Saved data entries
-- ==== Sys2Proof/Laws/State.lean ====
section
/-! SUPPORT. What each named update of the state changes, field by field: the field it changes, and every field it leaves. -/

namespace Sys2Proof.Machine

variable (s : State)

@[simp] theorem State.modClock_free (f : Clock → Clock) : (s.modClock f).free = s.free := rfl
@[simp] theorem State.modClock_part (f : Clock → Clock) : (s.modClock f).part = s.part := rfl
@[simp] theorem State.modClock_regs (f : Clock → Clock) : (s.modClock f).regs = s.regs := rfl
@[simp] theorem State.modClock_used (f : Clock → Clock) : (s.modClock f).used = s.used := rfl
@[simp] theorem State.modClock_rideWait (f : Clock → Clock) : (s.modClock f).rideWait = s.rideWait := rfl
@[simp] theorem State.modClock_pwr (f : Clock → Clock) : (s.modClock f).pwr = s.pwr := rfl
@[simp] theorem State.modClock_lcy (f : Clock → Clock) : (s.modClock f).lcy = s.lcy := rfl
@[simp] theorem State.modClock_clock (f : Clock → Clock) : (s.modClock f).clock = f s.clock := rfl
@[simp] theorem State.modClock_hosts (f : Clock → Clock) : (s.modClock f).hosts = s.hosts := rfl
@[simp] theorem State.modClock_modes (f : Clock → Clock) : (s.modClock f).modes = s.modes := rfl
@[simp] theorem State.modClock_ang (f : Clock → Clock) : (s.modClock f).ang = s.ang := rfl
@[simp] theorem State.modClock_adc (f : Clock → Clock) : (s.modClock f).adc = s.adc := rfl
@[simp] theorem State.modClock_rings (f : Clock → Clock) : (s.modClock f).rings = s.rings := rfl
@[simp] theorem State.modClock_modu (f : Clock → Clock) : (s.modClock f).modu = s.modu := rfl
@[simp] theorem State.modClock_loop (f : Clock → Clock) : (s.modClock f).loop = s.loop := rfl
@[simp] theorem State.modClock_grd (f : Clock → Clock) : (s.modClock f).grd = s.grd := rfl
@[simp] theorem State.modClock_bpt (f : Clock → Clock) : (s.modClock f).bpt = s.bpt := rfl
@[simp] theorem State.modClock_rti (f : Clock → Clock) : (s.modClock f).rti = s.rti := rfl
@[simp] theorem State.modClock_gaf (f : Clock → Clock) : (s.modClock f).gaf = s.gaf := rfl
@[simp] theorem State.modClock_saf (f : Clock → Clock) : (s.modClock f).saf = s.saf := rfl
@[simp] theorem State.modClock_net (f : Clock → Clock) : (s.modClock f).net = s.net := rfl
@[simp] theorem State.modClock_reco (f : Clock → Clock) : (s.modClock f).reco = s.reco := rfl
@[simp] theorem State.modClock_mem (f : Clock → Clock) : (s.modClock f).mem = s.mem := rfl
@[simp] theorem State.modClock_rail (f : Clock → Clock) : (s.modClock f).rail = s.rail := rfl
@[simp] theorem State.modClock_clk (f : Clock → Clock) : (s.modClock f).clk = s.clk := rfl
@[simp] theorem State.modClock_sen (f : Clock → Clock) : (s.modClock f).sen = s.sen := rfl
@[simp] theorem State.modClock_ev (f : Clock → Clock) : (s.modClock f).ev = s.ev := rfl
@[simp] theorem State.modClock_pending (f : Clock → Clock) : (s.modClock f).pending = s.pending := rfl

What to do =
Could you reproduce, exactly, every line above from the line with "s.loop := rfl" to the line with "s.rail := rfl", and no other line? Both ends count.

Your solution =
@[simp] theorem State.modClock_loop (f : Clock → Clock) : (s.modClock f).loop = s.loop := rfl
@[simp] theorem State.modClock_grd (f : Clock → Clock) : (s.modClock f).grd = s.grd := rfl
@[simp] theorem State.modClock_bpt (f : Clock → Clock) : (s.modClock f).bpt = s.bpt := rfl
@[simp] theorem State.modClock_rti (f : Clock → Clock) : (s.modClock f).rti = s.rti := rfl
@[simp] theorem State.modClock_gaf (f : Clock → Clock) : (s.modClock f).gaf = s.gaf := rfl
@[simp] theorem State.modClock_saf (f : Clock → Clock) : (s.modClock f).saf = s.saf := rfl
@[simp] theorem State.modClock_net (f : Clock → Clock) : (s.modClock f).net = s.net := rfl
@[simp] theorem State.modClock_reco (f : Clock → Clock) : (s.modClock f).reco = s.reco := rfl
@[simp] theorem State.modClock_mem (f : Clock → Clock) : (s.modClock f).mem = s.mem := rfl
@[simp] theorem State.modClock_rail (f : Clock → Clock) : (s.modClock f).rail = s.rail := rfl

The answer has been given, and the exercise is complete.